/-- A request of a restore is refused. -/
def State.restoreRefused (s : State) : State := s.setFld R.PEND_STAT F.PEND_STAT_JOIN_FAIL 7

theorem State.restoreWrite_refused (h : s.shadow = false ∨ s.pairState ≠ psPaired ∨ (s.fld R.PEND_COPY F.PEND_COPY_STATE ≠ cpValid ∧
    s.fld R.PEND_COPY F.PEND_COPY_STATE ≠ cpMerging) ∨
    s.fld R.PEND_RESTORE_EPOCH F.PEND_RESTORE_EPOCH_EPOCH ≠ s.fld R.PEND_COPY F.PEND_COPY_EPOCH) : s.restoreWrite = s.restoreRefused := by
  unfold State.restoreWrite
  extract_lets refuse st
  split
  · rfl
  · exact if_pos h

/-- What a restore sends first: that the window is zero. -/
def State.restoreZero (s : State) (p : Partner) : State := s.sendBulk blkZero [p.winBase, min s.pendResv.2 p.winSize] []

theorem State.restoreWrite_sent (hp : s.pend.partner = some p) (hs : s.shadow = true) (hpair : s.pairState = psPaired)
    (hv : s.fld R.PEND_COPY F.PEND_COPY_STATE = cpValid)
    (he : s.fld R.PEND_RESTORE_EPOCH F.PEND_RESTORE_EPOCH_EPOCH = s.fld R.PEND_COPY F.PEND_COPY_EPOCH) (hm : s.pend.merging = 0) :
    ∃ gs : List Nat, s.restoreWrite =
      gs.foldl (fun t g => t.sendGranule g (p.winBase + (4096 * g - s.pendResv.1))) (s.restoreZero p) := by
  unfold State.restoreWrite
  rw [hp]
  dsimp only
  rw [if_neg (fun h => by
    rcases h with h | h | h | h
    · exact Bool.noConfusion (hs.symm.trans h)
    · exact h hpair
    · exact h.1 hv
    · exact h he), State.mergeEnd_idle hm]
  exact ⟨_, rfl⟩

theorem State.le_out_sendPend (type : Nat) (nums : List Nat) (bytes : List Byte) :
    s.out.length ≤ (s.sendPend type nums bytes).out.length := by
  unfold State.sendPend
  split
  · exact Nat.le_of_lt (by rw [State.length_out_emit]; exact Nat.lt_succ_self _)
  · exact Nat.le_refl _

theorem State.lt_out_sendPend (h : s.pendPort ≠ none) (type : Nat) (nums : List Nat) (bytes : List Byte) :
    s.out.length < (s.sendPend type nums bytes).out.length := by
  obtain ⟨p, hp⟩ := Option.ne_none_iff_exists'.mp h
  unfold State.sendPend
  rw [hp]
  exact Nat.lt_succ_self _

theorem State.le_out_granules (l : List Nat) (to_ : Nat → Nat) :
    s.out.length ≤ (l.foldl (fun s g => s.sendGranule g (to_ g)) s).out.length :=
  List.foldlRecOn (motive := fun t : State => s.out.length ≤ t.out.length) _ _ (Nat.le_refl _)
    fun _ ht _ _ => Nat.le_trans ht (State.le_out_sendPend _ _ _)

end Restore

/-- Settles O56. -/
theorem pairStates : Obligations.PairStates := by
  refine ⟨fun s hs => ⟨fun h1 h2 h3 => State.whenServing_eq hs (if_pos ⟨h1, h2, h3⟩), fun h hc hl hq => ⟨fun hp => ?_, fun hp hn => ?_⟩⟩,
    fun s hs => ⟨fun h => State.whenServing_eq hs (if_pos h), fun hp hr hb => ⟨fun hq hn => ?_, fun h => ⟨fun hi =>
      State.whenServing_eq hs (State.joinQuiesce_busy hp hr hb h hi), fun hi hw => ?_⟩⟩⟩,
    fun s hs => ⟨fun h => State.whenServing_eq hs (if_neg fun ⟨hp, hb⟩ => h.elim (fun h => h hp) fun h => Bool.noConfusion (h.symm.trans hb)),
      fun hp hb hh => ⟨State.exec_joinResume hs hp hb hh, fun hw => ?_⟩⟩,
    fun s hm => ⟨fun h1 h2 => State.whenMain_eq hm (if_pos ⟨h1, h2⟩), fun h hc hl hq => ?_⟩,
    fun s hm => ⟨fun h => State.whenMain_eq hm (if_neg ?_), fun h1 h2 h3 => ?_⟩,
    fun k s hm => ⟨fun h => State.whenMain_eq hm (if_pos h), fun hs hp hg hv => ?_⟩,
    fun k s hm => ⟨fun h => ⟨?_, ?_⟩, fun v t0 h => ⟨fun hv => State.whenMain_eq hm (State.confirmAck_other h hv), fun hv => ?_, fun ht => ?_,
      fun ht => ?_⟩⟩,
    fun s hm => ⟨fun h => State.whenMain_eq hm (State.mergeEnd_idle h), fun hg he hs => ?_⟩,
    fun s hm => ⟨fun h => ?_, fun p hp hs hpair hv he hg => ?_, ?_⟩⟩
  · obtain ⟨-, pend, colls, role, -, mem⟩ := s.joinAsked_spec
    have quiet : QuietPair s.joinAsked := ⟨by rw [pend]; exact hc, colls.trans hl, by rw [pend]; exact hq⟩
    have prev : s.joinAsked.pend.prev = s.pairState := by rw [pend]
    have small : s.pairState < 8 ∧ s.pairState ≠ psPaired := by
      rcases h with h | h | h <;> exact h ▸ by decide
    obtain ⟨state, role', failed, mem'⟩ := State.joinFailed_spec quiet 6 (by decide) (prev ▸ small.1) (prev ▸ small.2)
    exact ⟨_, State.whenServing_eq hs ((State.joinWrite_asked h).trans (if_pos hp)), failed, state.trans prev, role'.trans role, mem.step mem'⟩
  · obtain ⟨-, pend, -, -, failed, mem⟩ := s.joinAsked_spec
    obtain ⟨state, stat, prev, mem'⟩ := s.joinAsked.joinBegun_spec (by rw [pend]; exact hn)
    exact ⟨_, State.whenServing_eq hs ((State.joinWrite_asked h).trans (if_neg (by rw [hp]; exact Bool.noConfusion))), state,
      stat.trans failed, prev.trans (by rw [pend]), mem.step mem'⟩
  · obtain ⟨u, net, e⟩ := State.joinQuiesce_pass hp hr hb hq hn
    obtain ⟨pass, pend, mem, regs, memory⟩ := u.passCounted_spec (4096 * s.marked.length)
    refine ⟨_, State.whenServing_eq hs e, ?_, mem.trans net.mem, ?_, (net.sameRegs.step regs).step .updPend, (net.sameMemory.step memory).step .updPend⟩
    · rw [State.fld_updPend, pass, net.fld]
    · show (u.passCounted (4096 * s.marked.length)).pend.quiesced = false
      rw [pend, net.pend]
      exact hq
  · obtain ⟨nums, e⟩ := State.joinQuiesce_idle hp hr hb h hi hw
    obtain ⟨pend, regs, memory⟩ := s.lastSent.blocksSent_spec nums
    have frame := s.lastSent_frame
    refine ⟨_, State.whenServing_eq hs e, by rw [pend], ?_, by rw [pend]; exact frame.mem, ?_, ?_⟩
    · rw [pend, frame.pend]
      rfl
    · exact (SameRegsBut.step SameRegsBut.updPend frame.sameRegs).step regs
    · exact (SameMemory.step SameMemory.updPend frame.sameMemory).step memory
  · obtain ⟨state, ing, sent, done, hb', role, -, mem⟩ := s.pairNow_spec
    exact ⟨_, (State.exec_joinResume hs hp hb hh).trans (by rw [State.pairNow_resumed hw]), state, ing, sent, done, hb', role, mem⟩
  · obtain ⟨mode, state, prev, mem⟩ := State.detachWrite_spec ⟨hc, hl, hq⟩ h
    exact ⟨_, State.whenMain_eq hm rfl, mode, state, prev, fun k => by rw [mem]⟩
  · rintro ⟨h1, h2, h3⟩
    rcases h with h | h | h
    · exact h h1
    · exact Bool.noConfusion (h.symm.trans h2)
    · exact h h3
  · exact ⟨_, State.whenMain_eq hm (if_pos ⟨h1, h2, h3⟩), State.mode_enterMode (by decide), State.enterMode_rest.sameMemory⟩
  · refine ⟨_, State.whenMain_eq hm (State.confirmRx_valid hs hp hg hv), ?_, ?_, ?_, ?_, ?_⟩
    · rw [NetFrame.sendPend.fld]
      exact State.state_copyMerging
    · rw [NetFrame.sendPend.fld]
      exact State.epoch_copyMerging k.isLt
    · rw [State.sendPend_pend]
      exact State.merging_copyMerging
    · exact State.copyMerging_sameRegs.step NetFrame.sendPend.sameRegs
    · exact State.copyMerging_sameMemory.step (State.sendPend_sameMemory _ _ _ _)
  · refine State.whenMain_eq hm ?_
    unfold State.confirmAck
    rw [h]
  · refine State.whenMain_eq hm ?_
    rw [h]
  · subst hv
    refine ⟨_, State.whenMain_eq hm (State.confirmAck_taken h), ?_, ?_, ?_, ?_⟩
    · exact (State.fld_setReg_same _ _ _ _).trans (Field.get_ofNat_low F.TRN_CKPT_LAST (by decide) rfl k.isLt)
    · rw [State.setReg_pend]
      rfl
    · exact SameRegsBut.updPend.step (.setReg _ _ (List.mem_singleton.mpr rfl))
    · exact SameMemory.updPend.step (.setReg _ _ _)
  · refine State.whenMain_eq hm ?_
    rw [h]
    exact if_neg (Nat.not_le.mpr ht)
  · refine ⟨(s.updPend (fun p => { p with confirm := none })).count R.PEND_CNT F.PEND_CNT_CONFIRM_FAIL 1, State.whenMain_eq hm ?_, ?_, ?_, ?_, ?_⟩
    · rw [h]
      exact if_pos ht
    · rw [State.count_pend]
      rfl
    · exact State.fld_count_same (s.updPend (fun p => { p with confirm := none })) _ _ _ (by decide)
    · exact SameRegsBut.updPend.step (.count _ _ _ (List.mem_singleton.mpr rfl))
    · exact SameMemory.updPend.step (.count _ _ _ _)
  · refine ⟨_, State.whenMain_eq hm (State.mergeEnd_spec hg he hs), ?_, ?_, ?_, ?_, ?_⟩
    · exact State.fld_setFld_same _ _ _ _ (by decide) (by decide)
    · exact State.fld_setFld_apart (s.mergeFreed (s.pend.merging - 1)) _ F.PEND_COPY_STATE _ _ (by decide) (by decide)
    · rw [State.setFld_pend]
      rfl
    · exact SameRegsBut.updPend.step (.setFld _ _ _ (List.mem_singleton.mpr rfl))
    · exact SameMemory.updPend.step (.setFld _ _ _ _)
  · exact ⟨_, State.whenMain_eq hm (State.restoreWrite_refused h), State.fld_setFld_same _ _ _ _ (by decide) (by decide), State.setFld_out _ _ _ _,
      .setFld _ _ _ (List.mem_singleton.mpr rfl), .setFld _ _ _ _⟩
  · obtain ⟨gs, e⟩ := State.restoreWrite_sent hp hs hpair hv he hg
    have net : NetFrame s (gs.foldl (fun t g => t.sendGranule g (p.winBase + (4096 * g - s.pendResv.1))) (s.restoreZero p)) :=
      .trans .sendPend .granules
    exact ⟨_, State.whenMain_eq hm e, fun h => Nat.lt_of_lt_of_le (State.lt_out_sendPend h _ _ _) (State.le_out_granules gs _),
      net.sameRegs, net.sameMemory⟩
  · refine ⟨_, State.whenMain_eq hm rfl, State.fld_setFld_same _ _ _ _ (by decide) (by decide), ?_, ?_, ?_⟩
    · rw [State.forgetWrite, State.setFld_pend]
      rfl
    · exact SameRegsBut.updPend.step (.setFld _ _ _ (List.mem_singleton.mpr rfl))
    · exact SameMemory.updPend.step (.setFld _ _ _ _)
++++++
• Problem statement: Copy the lines above exactly, beginning at the line that has "have quiet : QuietPair" and stopping after the line that has "SameRegsBut.updPend frame.sameRegs).step regs", and omit the rest.

• Reply:
    have quiet : QuietPair s.joinAsked := ⟨by rw [pend]; exact hc, colls.trans hl, by rw [pend]; exact hq⟩
    have prev : s.joinAsked.pend.prev = s.pairState := by rw [pend]
    have small : s.pairState < 8 ∧ s.pairState ≠ psPaired := by
      rcases h with h | h | h <;> exact h ▸ by decide
    obtain ⟨state, role', failed, mem'⟩ := State.joinFailed_spec quiet 6 (by decide) (prev ▸ small.1) (prev ▸ small.2)
    exact ⟨_, State.whenServing_eq hs ((State.joinWrite_asked h).trans (if_pos hp)), failed, state.trans prev, role'.trans role, mem.step mem'⟩
  · obtain ⟨-, pend, -, -, failed, mem⟩ := s.joinAsked_spec
    obtain ⟨state, stat, prev, mem'⟩ := s.joinAsked.joinBegun_spec (by rw [pend]; exact hn)
    exact ⟨_, State.whenServing_eq hs ((State.joinWrite_asked h).trans (if_neg (by rw [hp]; exact Bool.noConfusion))), state,
      stat.trans failed, prev.trans (by rw [pend]), mem.step mem'⟩
  · obtain ⟨u, net, e⟩ := State.joinQuiesce_pass hp hr hb hq hn
    obtain ⟨pass, pend, mem, regs, memory⟩ := u.passCounted_spec (4096 * s.marked.length)
    refine ⟨_, State.whenServing_eq hs e, ?_, mem.trans net.mem, ?_, (net.sameRegs.step regs).step .updPend, (net.sameMemory.step memory).step .updPend⟩
    · rw [State.fld_updPend, pass, net.fld]
    · show (u.passCounted (4096 * s.marked.length)).pend.quiesced = false
      rw [pend, net.pend]
      exact hq
  · obtain ⟨nums, e⟩ := State.joinQuiesce_idle hp hr hb h hi hw
    obtain ⟨pend, regs, memory⟩ := s.lastSent.blocksSent_spec nums
    have frame := s.lastSent_frame
    refine ⟨_, State.whenServing_eq hs e, by rw [pend], ?_, by rw [pend]; exact frame.mem, ?_, ?_⟩
    · rw [pend, frame.pend]
      rfl
    · exact (SameRegsBut.step SameRegsBut.updPend frame.sameRegs).step regs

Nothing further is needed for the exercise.